*Saved entries:*
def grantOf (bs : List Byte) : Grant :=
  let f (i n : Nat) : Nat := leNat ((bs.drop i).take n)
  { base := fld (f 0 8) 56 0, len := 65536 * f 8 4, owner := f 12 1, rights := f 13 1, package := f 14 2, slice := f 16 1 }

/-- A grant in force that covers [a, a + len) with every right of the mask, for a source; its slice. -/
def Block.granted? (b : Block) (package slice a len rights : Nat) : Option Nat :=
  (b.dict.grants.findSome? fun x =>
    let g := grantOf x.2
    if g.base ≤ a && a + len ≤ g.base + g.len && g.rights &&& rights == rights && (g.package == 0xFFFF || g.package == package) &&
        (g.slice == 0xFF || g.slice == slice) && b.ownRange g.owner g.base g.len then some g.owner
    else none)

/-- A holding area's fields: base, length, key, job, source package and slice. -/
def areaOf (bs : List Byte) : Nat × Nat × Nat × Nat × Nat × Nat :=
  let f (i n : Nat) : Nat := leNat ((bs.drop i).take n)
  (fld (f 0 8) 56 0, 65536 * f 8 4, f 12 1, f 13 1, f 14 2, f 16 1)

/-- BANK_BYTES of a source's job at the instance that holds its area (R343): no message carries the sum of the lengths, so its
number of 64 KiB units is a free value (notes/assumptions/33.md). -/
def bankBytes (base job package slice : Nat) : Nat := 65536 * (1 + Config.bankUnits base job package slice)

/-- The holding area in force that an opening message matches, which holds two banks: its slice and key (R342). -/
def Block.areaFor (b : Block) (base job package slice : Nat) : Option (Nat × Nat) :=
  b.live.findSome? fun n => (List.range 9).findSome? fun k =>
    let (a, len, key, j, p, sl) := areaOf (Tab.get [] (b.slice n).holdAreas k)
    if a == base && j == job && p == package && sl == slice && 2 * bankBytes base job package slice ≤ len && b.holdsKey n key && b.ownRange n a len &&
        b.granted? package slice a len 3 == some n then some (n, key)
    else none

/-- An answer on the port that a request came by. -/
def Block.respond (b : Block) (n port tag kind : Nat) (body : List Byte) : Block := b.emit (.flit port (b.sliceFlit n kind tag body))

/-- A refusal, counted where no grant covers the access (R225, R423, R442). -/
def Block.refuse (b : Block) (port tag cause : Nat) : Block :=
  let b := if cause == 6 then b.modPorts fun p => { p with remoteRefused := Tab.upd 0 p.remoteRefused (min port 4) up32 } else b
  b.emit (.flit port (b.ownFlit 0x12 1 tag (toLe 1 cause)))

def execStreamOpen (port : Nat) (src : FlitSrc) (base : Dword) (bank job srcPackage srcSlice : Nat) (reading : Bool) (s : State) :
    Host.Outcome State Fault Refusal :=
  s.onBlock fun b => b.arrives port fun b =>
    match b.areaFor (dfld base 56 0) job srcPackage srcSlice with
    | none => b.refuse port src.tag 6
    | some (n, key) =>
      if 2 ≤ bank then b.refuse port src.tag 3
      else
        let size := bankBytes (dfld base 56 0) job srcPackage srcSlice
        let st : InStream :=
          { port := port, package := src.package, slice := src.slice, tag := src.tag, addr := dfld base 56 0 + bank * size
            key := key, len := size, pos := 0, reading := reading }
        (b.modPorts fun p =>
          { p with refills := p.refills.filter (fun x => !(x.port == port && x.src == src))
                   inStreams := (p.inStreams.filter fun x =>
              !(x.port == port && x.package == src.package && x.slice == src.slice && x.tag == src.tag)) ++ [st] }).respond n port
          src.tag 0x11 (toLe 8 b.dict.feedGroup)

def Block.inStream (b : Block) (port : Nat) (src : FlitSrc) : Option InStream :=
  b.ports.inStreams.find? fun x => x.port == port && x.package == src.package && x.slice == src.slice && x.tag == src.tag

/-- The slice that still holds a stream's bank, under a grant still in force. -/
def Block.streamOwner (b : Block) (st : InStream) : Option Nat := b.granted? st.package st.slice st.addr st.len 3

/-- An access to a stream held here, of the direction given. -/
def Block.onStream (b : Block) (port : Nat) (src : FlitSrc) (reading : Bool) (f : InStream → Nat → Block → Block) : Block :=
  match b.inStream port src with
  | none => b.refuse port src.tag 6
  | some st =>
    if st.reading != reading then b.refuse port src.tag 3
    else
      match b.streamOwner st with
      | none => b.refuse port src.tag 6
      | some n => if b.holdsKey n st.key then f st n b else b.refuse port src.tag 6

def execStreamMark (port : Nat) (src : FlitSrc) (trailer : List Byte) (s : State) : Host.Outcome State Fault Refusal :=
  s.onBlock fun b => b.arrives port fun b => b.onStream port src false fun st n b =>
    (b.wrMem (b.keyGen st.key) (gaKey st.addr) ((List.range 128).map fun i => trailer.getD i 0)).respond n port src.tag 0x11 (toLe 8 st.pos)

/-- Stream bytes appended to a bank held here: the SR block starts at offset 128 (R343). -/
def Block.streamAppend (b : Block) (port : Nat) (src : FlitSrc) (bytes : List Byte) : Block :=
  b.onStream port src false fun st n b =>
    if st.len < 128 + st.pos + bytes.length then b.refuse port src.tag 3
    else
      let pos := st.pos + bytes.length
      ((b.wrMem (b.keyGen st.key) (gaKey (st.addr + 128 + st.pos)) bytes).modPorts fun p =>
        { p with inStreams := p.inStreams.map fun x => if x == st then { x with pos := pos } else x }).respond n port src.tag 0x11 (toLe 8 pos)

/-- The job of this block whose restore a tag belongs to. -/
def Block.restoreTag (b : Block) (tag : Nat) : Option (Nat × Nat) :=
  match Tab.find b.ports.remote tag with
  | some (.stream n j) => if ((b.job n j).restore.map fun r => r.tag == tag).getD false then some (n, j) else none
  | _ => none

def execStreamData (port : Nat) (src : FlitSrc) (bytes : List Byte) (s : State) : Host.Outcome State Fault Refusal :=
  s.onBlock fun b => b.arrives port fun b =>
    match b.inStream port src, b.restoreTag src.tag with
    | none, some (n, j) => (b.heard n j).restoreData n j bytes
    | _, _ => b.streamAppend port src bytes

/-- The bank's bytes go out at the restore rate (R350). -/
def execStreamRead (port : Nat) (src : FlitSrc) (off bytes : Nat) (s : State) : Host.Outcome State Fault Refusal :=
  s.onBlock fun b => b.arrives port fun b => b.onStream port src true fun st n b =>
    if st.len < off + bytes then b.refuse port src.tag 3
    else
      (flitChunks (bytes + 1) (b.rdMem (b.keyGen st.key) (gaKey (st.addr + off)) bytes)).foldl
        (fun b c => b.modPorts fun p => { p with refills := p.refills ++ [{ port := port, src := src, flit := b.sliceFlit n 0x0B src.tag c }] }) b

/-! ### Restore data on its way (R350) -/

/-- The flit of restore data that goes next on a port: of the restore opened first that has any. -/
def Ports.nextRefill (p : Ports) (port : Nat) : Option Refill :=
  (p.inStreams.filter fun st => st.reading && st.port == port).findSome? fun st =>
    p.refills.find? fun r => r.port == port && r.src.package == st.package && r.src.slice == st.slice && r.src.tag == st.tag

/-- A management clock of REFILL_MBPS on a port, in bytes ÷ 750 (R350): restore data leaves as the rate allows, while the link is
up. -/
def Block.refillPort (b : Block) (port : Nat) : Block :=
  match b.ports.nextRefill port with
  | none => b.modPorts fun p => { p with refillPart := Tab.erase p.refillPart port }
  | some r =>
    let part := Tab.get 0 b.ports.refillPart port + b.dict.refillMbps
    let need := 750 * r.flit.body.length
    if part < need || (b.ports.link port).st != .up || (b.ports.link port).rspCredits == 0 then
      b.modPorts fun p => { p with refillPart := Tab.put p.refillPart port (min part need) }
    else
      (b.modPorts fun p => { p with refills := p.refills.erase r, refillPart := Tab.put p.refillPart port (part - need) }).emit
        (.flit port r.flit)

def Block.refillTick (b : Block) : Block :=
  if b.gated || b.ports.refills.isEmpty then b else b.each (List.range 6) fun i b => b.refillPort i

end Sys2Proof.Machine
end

*THE TASK:* Lines from the first one above through the line containing "def Block.granted? (b" are to be retyped exactly, both included, and nothing more.

*ANSWER BOX:*
def grantOf (bs : List Byte) : Grant :=
  let f (i n : Nat) : Nat := leNat ((bs.drop i).take n)
  { base := fld (f 0 8) 56 0, len := 65536 * f 8 4, owner := f 12 1, rights := f 13 1, package := f 14 2, slice := f 16 1 }

/-- A grant in force that covers [a, a + len) with every right of the mask, for a source; its slice. -/
def Block.granted? (b : Block) (package slice a len rights : Nat) : Option Nat :=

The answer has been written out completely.